Tom Tangney (far left) in "The Me Nobody Knows" by Gary William Friedman and Will Holt - summer 1972. (Photo by Greg Gilbert/ACT,1972)

I had an ulterior motive for doing a “walk-on” in ACT Theatre’s “A Christmas Carol” this past week. I secretly wanted to relive my youth.

Now, don’t get me wrong. I had a fantastic time “performing” Wednesday night. I may have been in only three quick scenes, but ACT spares no expense with my costume. I am all decked out in a full-blown Victorian outfit, which includes a fancy maroon overcoat, a matching cravat, an ostentatious top hat and even a gold-nobbed cane.
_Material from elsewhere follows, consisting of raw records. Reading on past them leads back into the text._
-- ==== Sys2Proof/Tests/Slice0.lean ====
section
/-! SUPPORT. Tests whose expected results are the manual's own tables and worked sequences; the checks of `WellFormed` on
ill-formed terms; and, for every statement with hypotheses, states and operands that meet them.

Kernel evaluations wait for the whole text before them, so these theorems are elaborated one after another. -/

set_option Elab.async false

namespace Sys2Proof.Tests

open Sys2Proof.Machine

/-! ### What only the outside could not send -/

/-- A write of `n` bytes. -/
def writeOf (i : Initiator) (a : Addr) (n : Nat) : Request :=
  { kind := .write, initiator := i, tag := 7, addr := a, length := n, data := List.replicate n 0xEE,
    enables := List.replicate n true }

/-- A read of `n` bytes. -/
def readOf (i : Initiator) (a : Addr) (n : Nat) : Request :=
  { kind := .read, initiator := i, tag := 9, addr := a, length := n, data := [], enables := [] }

theorem test_a_write_of_4096_bytes_can_be_presented :
    (Instr.presentRequest (writeOf 2 0x101A5040 4096)).wellFormed = true := by decide +kernel

theorem test_a_length_above_4096_cannot_be_presented :
    (Instr.presentRequest (readOf 2 0 4097)).wellFormed = false := by decide

theorem test_a_write_with_a_byte_missing_cannot_be_presented :
    (Instr.presentRequest { writeOf 2 0 4 with data := [1, 2, 3] }).wellFormed = false := by decide

theorem test_a_write_with_an_enable_missing_cannot_be_presented :
    (Instr.presentRequest { writeOf 2 0 4 with enables := [true] }).wellFormed = false := by decide

theorem test_a_read_with_write_data_cannot_be_presented :
    (Instr.presentRequest { readOf 2 0 4 with data := [1] }).wellFormed = false := by decide

theorem test_a_read_with_byte_enables_cannot_be_presented :
    (Instr.presentRequest { readOf 2 0 4 with enables := [true] }).wellFormed = false := by decide

theorem test_an_error_answer_carries_no_data :
    (Instr.downstreamResponse 3 .error [1]).wellFormed = false := by decide

theorem test_a_mismatch_of_an_unknown_code_cannot_occur :
    (Instr.checkMismatch 0x5A).wellFormed = false := by decide

theorem test_a_known_code_is_not_unknown :
    (Instr.unknownCommand 0x60).wellFormed = false := by decide

/-! ### Worked values of the manual -/

/-- R197, "FETCH_EVENTS with count 8". -/
theorem test_check_byte_of_fetch_events : crc8 [0x50, 0x08] = 0x34 := by decide +kernel

/-- R197: the remainder of the single byte 0x00 is 0. -/
theorem test_check_byte_of_done : crc8 [0x00] = 0x00 := by decide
The stage manager first walks me through my three scenes – the opening song, a London street scene, and the finale – and then leaves me in the charge of Brandon Oke, an energetic fifth grader, who plays the Turkey Boy, among many other parts. He’s in charge of my entrances and exits, and he leads me through the entrails of the theatre – it’s a theatre in the round – like a pro.

As the show opens, I join the cast in singing “God Rest Ye Merry Gentlemen.” About 45 minutes later, I have my big scene with Juliette, who plays the older Cratchit daughter. We dash across the stage together, she buys an orange from a fruit seller, and then a cookie from another vendor, and off we dash.
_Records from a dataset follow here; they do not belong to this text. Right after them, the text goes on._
/-- An item that the keeper in control mirrors (14 R287, R295). -/
inductive MirrorMsg
  /-- a logbook record: its 120 ring bytes -/
  | record (ring : List Byte)
  /-- an accepted command of a session -/
  | command (x num frame handle : Nat) (cmd : KcpCmd)
  /-- the completion of a command -/
  | completion (x num status : Nat) (body : List Byte)
  /-- an acting instruction accepted: ticket, major, fn, target slots, slot of its records, issuer (none the hardware stop path), instruction word, pc,
  operands, arming word, the session command it answers -/
  | action (ticket major fn mask recSlot : Nat) (tender : Option Tender) (iword pc : Nat) (ga gb arming : Word) (cmd : Option (Nat × Nat))
  /-- the end of an action and its result -/
  | actionEnd (ticket result : Nat)
  | ticket (t : Nat)
  /-- an arming entry: valid, class, slots, session, generation, expiry -/
  | arming (e : Fin 16) (valid : Bool) (cls slots sess gen expiry : Nat)
  | session (x : Sess) (p : SessPos)
  /-- the commit record, its 416 bytes (11 R224) -/
  | commit (bytes : List Byte)
  /-- a slot's phase, stop mask bit, PWR_GOOD seen, W1 held by the other keeper, levels of W0, W2 and W3, and the row of the power-on or reset sequence
  that is to come (0 none, then 1 to 8 in the order of 13 R268) with the beacon time at which it falls due -/
  | slot (n : Slot) (phase : Nat) (stopped powered w1 w0 w2 w3 : Bool) (row : Nat) (due : Option Nat)
  /-- the slot sequence of the staggered start: begun, done (13 R273) -/
  | sequence (begun done : Bool)
  /-- no mirrored item: the other keeper has accepted a slot's Buoy with this serial (13 R279) -/
  | accepted (n : Slot) (lo hi : Word)
  /-- a subscriber to the keeper's notices: address, identity digest, SESSION key; false: it is dropped (16 R335) -/
  | subscriber (on : Bool) (addr : Nat) (identity key : List Byte)
  /-- what BUDDY named: tray, station addresses and identity digests (01 R8) -/
  | buddyIds (tray addrA addrB : Nat) (identA identB : List Byte)
  /-- the entries that each staging set holds at a PEG, sets 0 to 63 (14 R287) -/
  | setCounts (counts : List Nat)
  /-- no mirrored item: the other keeper reports a mooring wire of its own that has failed (13 R270) -/
  | wireFault (n : Slot) (w : Fin 4)
  /-- no mirrored item: an ALARM edge, a HEARTBEAT edge or a W3 echo with its tick at the other keeper's wire, forwarded (13 R270) -/
  | proxyAlarm (n : Slot)
  | proxyHeartbeat (n : Slot)
  | proxyEcho (n : Slot) (a : Nat)
  /-- a committed value of a register's ST fields -/
  | stField (off : Nat) (mask val : Word)
  /-- an image: an owner program -/
  | program (image : List Byte)
  /-- the floor record: program_id and floor of each of its 32 entries, and the count -/
  | floors (entries : Vector (Option (Nat × Nat)) 32) (count : Nat)
  /-- the job's truss map and format plan, each with the address it lies at -/
  | truss (mapAt planAt : Nat) (map plan : List Byte)
  /-- an arrangement table with its generation and its step, pending or in force -/
  | arrangement (gen step : Nat) (table : List Nat) (active : Bool)
  /-- the job that is loaded is bound, and the data-order digest of BIND_JOB (08 R159) -/
  | job (bound : Bool) (dataOrder : Option (List Byte))
  /-- the session that holds custody, and LOG_FLOOR (15 R309) -/
  | custody (holder : Option Nat) (floor : Nat)
  /-- the committed values of registers' ST fields: offset, mask, value of each -/
  | stFields (l : List (Nat × Word × Word))
  /-- a ledger snapshot of a slot: its open entries, each with its place and in the 16-byte form of 09 R164, and the untracked counts of its engines -/
  | ledger (n : Slot) (entries : List (Nat × List Byte)) (untracked : List (Nat × Nat))
  /-- a drain point of a trace stream: the places, among the records received since the last one, of those that have landed or been dropped (09 R172) -/
  | drained (n : Slot) (gone : List Nat)
  /-- no mirrored item: the other keeper tells whether its link to a slot is up (09 R163) -/
  | link (n : Slot) (up : Bool)
  /-- no mirrored item: bytes of the logbook mirror or of the load area that this keeper lost with a channel, copied at their address (17 R348) -/
  | copied (addr : Nat) (bytes : List Byte)
  /-- no mirrored item: the other keeper asks for its copy of what it lost with a channel: the logbook mirror, or the load area (17 R348) -/
  | copyAsk (loadArea : Bool) (channel : Nat)
  /-- no mirrored item: a health record of the relief, its 120 ring bytes (15 R308) -/
  | health (ring : List Byte)
  /-- no mirrored item: the other keeper reports that its counterpart is lost, or answers again (11 R233) -/
  | buddy (lost : Bool)
  /-- no mirrored item: the follower tells whether it has committed the image of a step that the keeper in control has committed (11 R223) -/
  | image (step : Nat) (committed : Bool)
  /-- a keeper to whose notices this pair has subscribed, as a subscriber is told; false: the subscription has ended (16 R335) -/
  | subscribed (on : Bool) (addr : Nat) (identity key : List Byte)
  /-- the dump index, its 512 bytes (10 R202) -/
  | dumpIndex (bytes : List Byte)
  /-- LOG_NEXT (15 R308) -/
  | logNext (n : Nat)
  /-- the KCP incarnation (16 R331) -/
  | incarnation (k : Nat)
  /-- the copying of R295 begins: what the follower held as mirrored stands no longer -/
  | resyncBegin
  /-- no mirrored item: a copy of R295 or of the SNAPSHOT class, kept and not acknowledged -/
  | copy (m : MirrorMsg)
  /-- the resynchronisation is complete -/
  | synced
  deriving DecidableEq, Repr

/-- A link of R275: to the Buoy on a port, or to the other keeper, whose frames are the same (14). -/
inductive LinkEnd
  | buoy (p : Slot)
  | pair
  deriving DecidableEq, Repr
That is it for me until the end of the show, when I come back on stage and watch Tiny Tim being lifted onto the shoulders of a rejuvenated Ebenezer Scrooge. To put the perfect bow on the show, we all sing “God Rest Ye Merry Gentlemen” one last time

As thrilling as it was to get on stage, the most fun I had was hanging out with all the actors. I shared a dressing room with one of the all-time great Seattle actors, R. Hamilton Wright (Scrooge), along with a half-dozen other actors who I’ve seen in other great shows like “Assassins” and “Stupid F-ing Bird.”

Backstage, I got a chance to talk about movies with another great Seattle veteran, Marianne Owen (Mrs. Fezziwig), and talk about Brooklyn with NYC transplant Andrew McGinn (Spirit 2).
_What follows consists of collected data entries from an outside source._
-- ==== Sys2Proof/Machine/RegFields.lean ====
section
/-! DEFINITION. The fields of register space by name, one constant for each field of each register table (the tables that
RegMap.lean follows), so that a rule of the machine names the field that the spec names. -/

namespace Sys2Proof.Machine.F

/-- PLB_CTL: bit t permits tile t in rotation; clearing a bit takes the tile out under R127 with reason -/
def PLB_CTL_tile_en : Fld := ⟨0x40000, 0x0, 0, 8⟩

/-- PLB_CTL: 1 lets Buoys capture; no effect while the active key is zero or PLB_RES_BASE is zero -/
def PLB_CTL_capture_en : Fld := ⟨0x40000, 0x0, 8, 1⟩

/-- PLB_CTL: 0 treats every op as if nocfm were set -/
def PLB_CTL_confirm : Fld := ⟨0x40000, 0x0, 9, 1⟩

/-- PLB_STATUS: bit t: tile t in rotation; tiles enter after their start-up self-test -/
def PLB_STATUS_in_rot : Fld := ⟨0x40008, 0x0, 0, 8⟩

/-- PLB_STATUS: bit t: tile t running an op -/
def PLB_STATUS_busy : Fld := ⟨0x40008, 0x0, 8, 8⟩

/-- PLB_STATUS: bit t: tile t out under R126 -/
def PLB_STATUS_envelope : Fld := ⟨0x40008, 0x0, 16, 8⟩

/-- PLB_STATUS: a new key is in force while the previous key still serves earlier steps -/
def PLB_STATUS_key_pending : Fld := ⟨0x40008, 0x0, 24, 1⟩

/-- PLB_DKEY_LO: H[63:0]; reads return zero -/
def PLB_DKEY_LO_key_lo : Fld := ⟨0x40010, 0x0, 0, 64⟩

/-- PLB_DKEY_HI: H[127:64]; reads return zero -/
def PLB_DKEY_HI_key_hi : Fld := ⟨0x40018, 0x0, 0, 64⟩

/-- PLB_DKEY_STEP: first step that uses the staged key -/
def PLB_DKEY_STEP_key_step : Fld := ⟨0x40020, 0x0, 0, 64⟩

/-- PLB_SSEED: sampling seed of R131 -/
def PLB_SSEED_sseed : Fld := ⟨0x40028, 0x0, 0, 64⟩

/-- PLB_ENV: neighbour voltage limit, mV -/
def PLB_ENV_dv_mv : Fld := ⟨0x40030, 0x0, 0, 8⟩

/-- PLB_ENV: neighbour temperature limit, °C -/
def PLB_ENV_dt_c : Fld := ⟨0x40030, 0x0, 8, 8⟩

/-- PLB_ENV: tile temperature limit, °C -/
def PLB_ENV_tmax : Fld := ⟨0x40030, 0x0, 16, 8⟩

/-- PLB_ENV: return margin, mV -/
def PLB_ENV_hyst_mv : Fld := ⟨0x40030, 0x0, 24, 8⟩

/-- PLB_ENV: return margin, °C -/
def PLB_ENV_hyst_c : Fld := ⟨0x40030, 0x0, 32, 8⟩

/-- PLB_ENV: time within margins before the return canary, ms -/
def PLB_ENV_settle_ms : Fld := ⟨0x40030, 0x0, 40, 16⟩

/-- PLB_RES_BASE: gallery address of the 256 KiB result ring, 64 KiB-aligned; bits [15:0] read as zero -/
def PLB_RES_BASE_base : Fld := ⟨0x40038, 0x0, 0, 48⟩

/-- PLB_RES_HEAD: next record the consumer will read -/
def PLB_RES_HEAD_head : Fld := ⟨0x40040, 0x0, 0, 12⟩

/-- PLB_RES_TAIL: next record the array will write; the ring is full when tail + 1 equals head, modulo 4,096 -/
def PLB_RES_TAIL_tail : Fld := ⟨0x40048, 0x0, 0, 12⟩

/-- PLB_RES_STALL: records that waited for ring space; saturates -/
def PLB_RES_STALL_stall : Fld := ⟨0x40050, 0x0, 0, 32⟩

/-- PLB_WOUT_BASE: LPDDR5X address of the 1 GiB write-out region, 1 GiB-aligned; D of an op with wout set goe -/
def PLB_WOUT_BASE_wout : Fld := ⟨0x40058, 0x0, 0, 48⟩

/-- PLB_CLIB_BASE: gallery address of the canary library, 128-byte-aligned -/
def PLB_CLIB_BASE_clib : Fld := ⟨0x40060, 0x0, 0, 48⟩

/-- PLB_SLOT_RATE: base rate 1 in 2^base_log2; 0 off; 3–16; writes of 1 or 2 store 3, and writes above 16 sto -/
def PLB_SLOT_RATE_base_log2 : Fld := ⟨0x40100, 0x10, 0, 5⟩

/-- PLB_SLOT_RATE: suspect rate, same encoding -/
def PLB_SLOT_RATE_susp_log2 : Fld := ⟨0x40100, 0x10, 8, 5⟩

/-- PLB_SLOT_RATE: whole slot at the suspect rate -/
def PLB_SLOT_RATE_suspect : Fld := ⟨0x40100, 0x10, 13, 1⟩

/-- PLB_SLOT_RATE: core whose engines sample at the suspect rate; 0xFFFF none -/
def PLB_SLOT_RATE_susp_core : Fld := ⟨0x40100, 0x10, 16, 16⟩

/-- PLB_SLOT_RATE: capture cap, GB/s, 1–47; 0 is stored as 1 and values above 47 as 47 -/
def PLB_SLOT_RATE_cap : Fld := ⟨0x40100, 0x10, 32, 8⟩

/-- PLB_SLOT_RATE: capture credits, 1–7; 0 is stored as 1 -/
def PLB_SLOT_RATE_credits : Fld := ⟨0x40100, 0x10, 40, 3⟩

/-- PLB_SLOT_CNT: samples turned into ops; saturates -/
def PLB_SLOT_CNT_captured : Fld := ⟨0x40108, 0x10, 0, 32⟩

/-- PLB_SLOT_CNT: samples skipped under R133 and R134; saturates -/
def PLB_SLOT_CNT_skipped : Fld := ⟨0x40108, 0x10, 32, 32⟩

/-- PLB_TILE_STAT: tile in rotation -/
def PLB_TILE_STAT_in_rot : Fld := ⟨0x40200, 0x8, 0, 1⟩

/-- PLB_TILE_STAT: why out: 0 none; 1 disabled in PLB_CTL; 2 envelope; 3 PLUMB_FAULT; 4 self-test canary fail -/
def PLB_TILE_STAT_reason : Fld := ⟨0x40200, 0x8, 1, 3⟩

/-- PLB_TILE_STAT: last temperature sample, °C -/
def PLB_TILE_STAT_temp : Fld := ⟨0x40200, 0x8, 8, 8⟩

/-- PLB_TILE_STAT: last voltage sample, mV above 0.60 V -/
def PLB_TILE_STAT_volt : Fld := ⟨0x40200, 0x8, 16, 8⟩

/-- PLB_TILE_STAT: ops queued, 0–64 -/
def PLB_TILE_STAT_depth : Fld := ⟨0x40200, 0x8, 24, 7⟩

/-- PLB_TILE_STAT: ops completed, modulo 2^32 -/
def PLB_TILE_STAT_ops : Fld := ⟨0x40200, 0x8, 32, 32⟩

/-- PLB_IBASE: base of tender nn's issued-op offsets, 64-byte-aligned; bits [5:0] read as zero -/
def PLB_IBASE_base : Fld := ⟨0x40300, 0x8, 0, 48⟩

/-- TRS_CTL: takes the images at TRS_MAP_SRC and TRS_PLAN_SRC under R152; hardware clears it when done -/
def TRS_CTL_load : Fld := ⟨0x50000, 0x0, 0, 1⟩

/-- TRS_CTL: binds the loaded job; refused with NOARR unless an arrangement has been committed; hardwar -/
def TRS_CTL_bind : Fld := ⟨0x50000, 0x0, 1, 1⟩

/-- TRS_CTL: ends the job; Buoys drop their schedules; hardware clears it when done -/
def TRS_CTL_unbind : Fld := ⟨0x50000, 0x0, 2, 1⟩

/-- TRS_CTL: 0 holds distribution; commits still derive schedules -/
def TRS_CTL_dist_en : Fld := ⟨0x50000, 0x0, 3, 1⟩

/-- TRS_STATUS: 0 EMPTY; 1 LOADED; 2 BOUND; 3 reserved -/
def TRS_STATUS_state : Fld := ⟨0x50008, 0x0, 0, 2⟩

/-- TRS_STATUS: lgG of the loaded truss map; 0 when EMPTY -/
def TRS_STATUS_lg_g : Fld := ⟨0x50008, 0x0, 2, 5⟩

/-- TRS_STATUS: an arrangement awaits its step -/
def TRS_STATUS_arr_pending : Fld := ⟨0x50008, 0x0, 7, 1⟩

/-- TRS_STATUS: a step boundary passed before every holding slot acknowledged, R158 -/
def TRS_STATUS_arr_late : Fld := ⟨0x50008, 0x0, 8, 1⟩

/-- TRS_STATUS: reason for the last refused load, bind or commit -/
def TRS_STATUS_reason : Fld := ⟨0x50008, 0x0, 12, 4⟩

/-- TRS_MAP_SRC: address of the truss map image, 64-byte-aligned; bits [5:0] read as zero -/
def TRS_MAP_SRC_map : Fld := ⟨0x50010, 0x0, 0, 48⟩

/-- TRS_PLAN_SRC: address of the format plan image, 64-byte-aligned -/
def TRS_PLAN_SRC_plan : Fld := ⟨0x50018, 0x0, 0, 48⟩

/-- TRS_ARR_SRC: gallery address of the arrangement table, 64-byte-aligned -/
def TRS_ARR_SRC_arr : Fld := ⟨0x50020, 0x0, 0, 48⟩

/-- TRS_ARR_STEP: first step that uses the staged arrangement -/
def TRS_ARR_STEP_step : Fld := ⟨0x50028, 0x0, 0, 64⟩

/-- TRS_ARR_GEN: generation in force at the last boundary -/
def TRS_ARR_GEN_active : Fld := ⟨0x50030, 0x0, 0, 32⟩

/-- TRS_ARR_GEN: generation awaiting its step; equal to active when none -/
def TRS_ARR_GEN_pending : Fld := ⟨0x50030, 0x0, 32, 32⟩

/-- TRS_DIST: bit nn: slot Snn acknowledged the pending generation -/
def TRS_DIST_acked : Fld := ⟨0x50038, 0x0, 0, 16⟩

/-- TRS_DIST: bit nn: schedule sent to Snn -/
def TRS_DIST_sent : Fld := ⟨0x50038, 0x0, 16, 16⟩

/-- TRS_DIST: bit nn: distribution to Snn waits for LINK_UP -/
def TRS_DIST_held : Fld := ⟨0x50038, 0x0, 32, 16⟩

/-- TRS_FWD_ERR: partials discarded by this tray's Buoys under R156; saturates -/
def TRS_FWD_ERR_discards : Fld := ⟨0x50040, 0x0, 0, 32⟩

/-- TRS_SCHED: entries in Snn's schedule for the active generation -/
def TRS_SCHED_entries : Fld := ⟨0x50100, 0x8, 0, 18⟩

/-- TRS_SCHED: grains held by Snn, 0–65,536 -/
def TRS_SCHED_grains : Fld := ⟨0x50100, 0x8, 18, 17⟩

/-- LDG_CTL: 0 stops timeout examination; tracking continues -/
def LDG_CTL_tmo_en : Fld := ⟨0x60000, 0x0, 0, 1⟩

/-- LDG_TMO: timeout of class c in µs; 0 never -/
def LDG_TMO_tmo_us : Fld := ⟨0x60010, 0x8, 0, 32⟩

/-- LDG_SLOT_STAT: open tracked entries of the slot, 0–16,384 -/
def LDG_SLOT_STAT_open : Fld := ⟨0x60100, 0x10, 0, 15⟩

/-- LDG_SLOT_STAT: open entries with timed_out set -/
def LDG_SLOT_STAT_timed_out : Fld := ⟨0x60100, 0x10, 15, 15⟩

/-- LDG_SLOT_STAT: context of the earliest-begun timed-out entry; among equal begin times, the one with the l -/
def LDG_SLOT_STAT_oldest_ctx : Fld := ⟨0x60100, 0x10, 32, 12⟩

/-- LDG_SLOT_STAT: 1: oldest_ctx is valid -/
def LDG_SLOT_STAT_any_out : Fld := ⟨0x60100, 0x10, 44, 1⟩

/-- LDG_SLOT_CNT: untracked commands now open, summed over the slot's engines -/
def LDG_SLOT_CNT_untracked : Fld := ⟨0x60108, 0x10, 0, 32⟩

/-- LDG_SLOT_CNT: ends with no entry and no untracked count, and repeated begins; saturates -/
def LDG_SLOT_CNT_orphan : Fld := ⟨0x60108, 0x10, 32, 16⟩

/-- LDG_SLOT_CNT: ends of timed-out entries; saturates -/
def LDG_SLOT_CNT_late : Fld := ⟨0x60108, 0x10, 48, 16⟩

/-- TRC_REGION: LPDDR5X base of the 16 GiB trace region, 16 GiB-aligned; slot nn's segment starts at regio -/
def TRC_REGION_region : Fld := ⟨0x70000, 0x0, 0, 48⟩

/-- TRC_LENS_CTL: 1 trains and runs the Lens port -/
def TRC_LENS_CTL_en : Fld := ⟨0x70008, 0x0, 0, 1⟩

/-- TRC_LENS_CTL: 1: Lens link trained -/
def TRC_LENS_CTL_up : Fld := ⟨0x70008, 0x0, 1, 1⟩

/-- TRC_LENS_CTL: frames sent, modulo 2^32 -/
def TRC_LENS_CTL_frames : Fld := ⟨0x70008, 0x0, 32, 32⟩

/-- TRC_LENS_SEL: slot carried by stream k -/
def TRC_LENS_SEL_slot : Fld := ⟨0x70010, 0x8, 0, 4⟩

/-- TRC_LENS_SEL: 1 enables stream k -/
def TRC_LENS_SEL_sel_en : Fld := ⟨0x70010, 0x8, 4, 1⟩

/-- TRC_SIGHT_BASE: LPDDR5X base of the 4 GiB sighting region, 4 GiB-aligned -/
def TRC_SIGHT_BASE_sbase : Fld := ⟨0x70040, 0x0, 0, 48⟩

/-- TRC_SIGHT_HEAD: byte offset of the oldest sighting section not yet freed -/
def TRC_SIGHT_HEAD_shead : Fld := ⟨0x70048, 0x0, 0, 32⟩

/-- TRC_SIGHT_TAIL: byte offset at which the next reservation begins -/
def TRC_SIGHT_TAIL_stail : Fld := ⟨0x70050, 0x0, 0, 32⟩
And most nostalgically, I chatted up all the kids in the show. Why you ask? Well, it wasn’t too long ago that I was much like them. (Okay, it WAS a long time ago, it just doesn’t feel that way to me.)

This brings me to my real reason for doing ACT’s “A Christmas Carol” this year. Way back in 1972, I was a 17-year-old high-school student who was lucky enough to be cast in ACT’s production of the hit musical “The Me Nobody Knows.” For a teenager like me, this was almost too good to be true. Not only was it a rock musical, but I also got to play someone my own age! Because I was tall and had a deep voice, I almost always played older men in my Blanchet High school musicals (Horace Vandergelder in “Hello Dolly,” Mr. Babcock in “Mame,” etc.) And here I was playing an inner-city youth who was far hipper and cooler than I could ever be. And get a load of my signature song:

I love girls, I love what the girls have
Love that thing, that thing that the girls got
That thing sure is big and fine
Can’t you see how it blows my mind!

Getting to sing lyrics like that while wearing wacky 1970’s clothes was an absolute blast.

And now I’ve come full circle. After all this time, I was able to return to the ACT stage, 44 years after the last time I trod those boards (metaphorically speaking, of course. ACT moved into new digs many years ago.) And I fully appreciate the fact that I’m now the age I always pretended to be in my high school plays. In ACT’s “A Christmas Carol” this past week, I was once again playing someone my own age, no longer a hyperkinetic teen, but rather a distinguished and graying Victorian gentleman.

Thanks for the memories, new and old, ACT Theatre!